Video phone diagnosis of ‘funny turns’

SIR—We wish to highlight the usefulness of video phone technology in the diagnosis of ‘fits, faints and funny turns’ in the elderly. Recently, an elderly lady, known to have cerebrovascular disease, was admitted with a possible seizure. After a brief stay, she was discharged and reviewed in our outpatient clinic. Here, she was accompanied by her son who had recorded two further ‘funny turns’ on his video phone. These clips demonstrated seizures, and we were thus able to make a firm diagnosis and commence anti-convulsant therapy.

On reviewing the literature, we were unable to find any other reports of mobile phone evidence being presented to geriatricians by patients, or relatives, which have aided diagnosis. The most similar report we found was that of a rheumatologist being given a video phone clip demonstrating an urticarial rash in a patient with systemic lupus erythematosus (SLE) [1]. Surprisingly, we found no reports of patients showing dermatologists images of rashes.

However, video phones have been used in some small studies to transmit clinical photographs or radiological investigations. Perhaps most applicable to geriatrics, so far, was a small study using video phones to transmit images of leg ulcers for assessment by remote clinicians [2]. Mobile phone technology has also been used to transmit ECG data and video footage of ambulance patients in transit to formulate an initial diagnosis and prioritise review on arrival [3].

Descriptions of ‘fits, faints and funny turns’ are vital in diagnosis.
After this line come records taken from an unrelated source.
-- ==== Sys2Proof/Machine/Saf.lean ====
section
/-!
DEFINITION. The safety island (spec 17): demands and their latch, safe inputs with their test pulses, safe outputs and
contactors, safety resets, the inhibit rails and the configuration. Island time runs at the nominal CK_SAFE.
-/
namespace Sys2Proof.Machine

/-! ### Status codes (Table 17.1) -/

def sInput : Nat := 0x01
def sFrameDemand : Nat := 0x02
def sFrameTimeout : Nat := 0x03
def sFrameCompare : Nat := 0x04
def sPinh : Nat := 0x05
def sTestPulse : Nat := 0x10
def sCrossShort : Nat := 0x11
def sDiscrepancy : Nat := 0x12
def sReadback : Nat := 0x13
def sContactor : Nat := 0x14
def sInhibitPath : Nat := 0x15
def sLockstep : Nat := 0x16
def sSupply : Nat := 0x17
def sConfig : Nat := 0x18

def State.setSaf (s : State) (f : SafSt → SafSt) : State := { s with saf := f s.saf }

/-- The island is present and out of its own reset. -/
def State.safUp (s : State) : Bool := s.has 16 && s.saf.up

/-- A field of the active configuration (R401). -/
def State.sa (s : State) (f : Fld) (j : Nat := 0) : Nat := tgetD s.saf.act (f.key 0 j) (f.reset 0 j)
def State.saB (s : State) (f : Fld) (j : Nat := 0) : Bool := s.sa f j != 0

/-! ### Inhibit and demand (R380, R381, R391) -/

/-- The pulse inhibit comes into force, or ends. -/
def State.setInhibit (s : State) (b : Bool) : State :=
  let s := s.wrB SAF.STAT_INHIBIT b
  if b then s.applyHolds else s.each (List.range 96) (fun n s => s.aliveAgain n)

/-- A demand of the island is latched. -/
def State.demand (s : State) : Bool := s.rdB SAF.STAT_DEMAND

/-- The demand level at the mode manager (R37, R381, R382). -/
def State.demandLevel (s : State) : Bool := s.pinhLow || (s.has 16 && (!s.saf.up || s.demand))

/-- A code of Table 17.1 is latched: `item` the pair, network or output, `ch` the channel it concerns. -/
def State.safLatch (s : State) (code item : Nat) (ch : Nat := 0) : State :=
  if !s.safUp then s
  else
    let first := !s.demand
    let s := s.setSaf (fun v => { v with
      fresh := v.fresh ++ [code]
      demAt := if first then s.now else v.demAt })
    let s := s.when first (fun s => ((s.wrB SAF.STAT_DEMAND true).wr SAF.STAT_CODE code).fltSet fsSafety code)
    let s := s.when (16 ≤ code) (·.wrB SAF.STAT_FAULT true)
    let s := if code < 16 then s.safPost 0x78 [(1, 1, code), (2, 1, item), (8, 8, s.dtNs)]
      else s.safPost 0x79 [(1, 1, code), (2, 1, item), (3, 1, ch), (8, 8, s.dtNs)]
    if s.rdB SAF.STAT_INHIBIT then s else s.setInhibit true

/-- An island fault that persists until its cause goes. -/
def State.safBad (s : State) (code item : Nat) (ch : Nat) (b : Bool) : State :=
  let l := s.saf.bad
  if !b then (if l.contains (code, item) then s.setSaf (fun v => { v with bad := l.filter (· != (code, item)) }) else s)
  else if l.contains (code, item) then s
  else (s.setSaf (fun v => { v with bad := l ++ [(code, item)] })).safLatch code item ch

/-! ### PINH_N (R37, R393, R456) -/

/-- PINH: PINH_N falls. -/
def execPinh (at_ : Nat) (s : State) : Host.Outcome State Fault Refusal :=
  s.run (fun s =>
    let s := s.to at_
    if s.pinhLow then s
    else
      let s := ({ s with pinhLow := true }).applyHolds
      if s.safUp then (s.wrB SAF.STAT_PINH true).safLatch sPinh 0 else s)

/-- PINH_N_RISE: PINH_N is high again; the hardwired inhibit of an AX9600-S ends, and its 10 ms begin (R37, R456). -/
def execPinhNRise (at_ : Nat) (s : State) : Host.Outcome State Fault Refusal :=
  s.run (fun s =>
    let s := s.to at_
    if !s.pinhLow then s
    else
      let s := ({ s with pinhLow := false }).setSaf (fun v => { v with pinhAt := s.now })
      let s := s.when s.safUp (·.wrB SAF.STAT_PINH false)
      if s.inhibited then s else s.each (List.range 96) (fun n s => s.aliveAgain n))

/-! ### Safe inputs (R383, R384) -/

def State.sin (s : State) (c : Nat) : SinSt := tgetD s.saf.chans c {}
def State.setSin (s : State) (c : Nat) (v : SinSt) : State :=
  s.setSaf (fun x => { x with chans := tput x.chans c v {} })
def State.sinPair (s : State) (i : Nat) : SinPairSt := tgetD s.saf.pairs i {}
def State.setSinPair (s : State) (i : Nat) (v : SinPairSt) : State :=
  s.setSaf (fun x => { x with pairs := tput x.pairs i v {} })

/-- The test-pulse output of channel ch (0 A, 1 B) of pair i. -/
def State.tpOf (s : State) (i ch : Nat) : Option Nat :=
  if ch = 0 then (if s.saB SAF.IN_TPA_EN i then some (s.sa SAF.IN_TPA i) else none)
  else if s.saB SAF.IN_TPB_EN i then some (s.sa SAF.IN_TPB i) else none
Video phone clips showing such incidents may be increasingly provided as evidence by relatives at follow-up as the technology has become more commonplace. However, mobile phones are increasingly used to send radiological, cardiological or clinical images between clinicians, allowing opinions, and thus care, to be timelier.

R. Parikh* and R. Wong

Department of Geriatric Medicine, Leicester General Hospital, Gwendolen Road, Leicester LE5 4PW, UK

* To whom correspondence should be addressed Email: drrajparikh{at}yahoo.co.uk

References

  1. Armstrong D. (2004) The mobile phone as an imaging tool in SLE. Rheumatology 43 1195.[Free Full Text]
  2. Braun R, Vecchietti J, Thomas L, et al. (2005) Telemedical wound care using a new generation of mobile telephones: a feasibility study. Arch Dermatol 141 254–58.[Abstract/Free Full Text]
  3. Banitsas K, Perakis K, Tachakra S, Koutsouris D. (2006) Use of 3G mobile phone links for teleconsultation between a moving ambulance and a hospital base station. J Telemed Telecare 12 23–26.[Abstract/Free Full Text]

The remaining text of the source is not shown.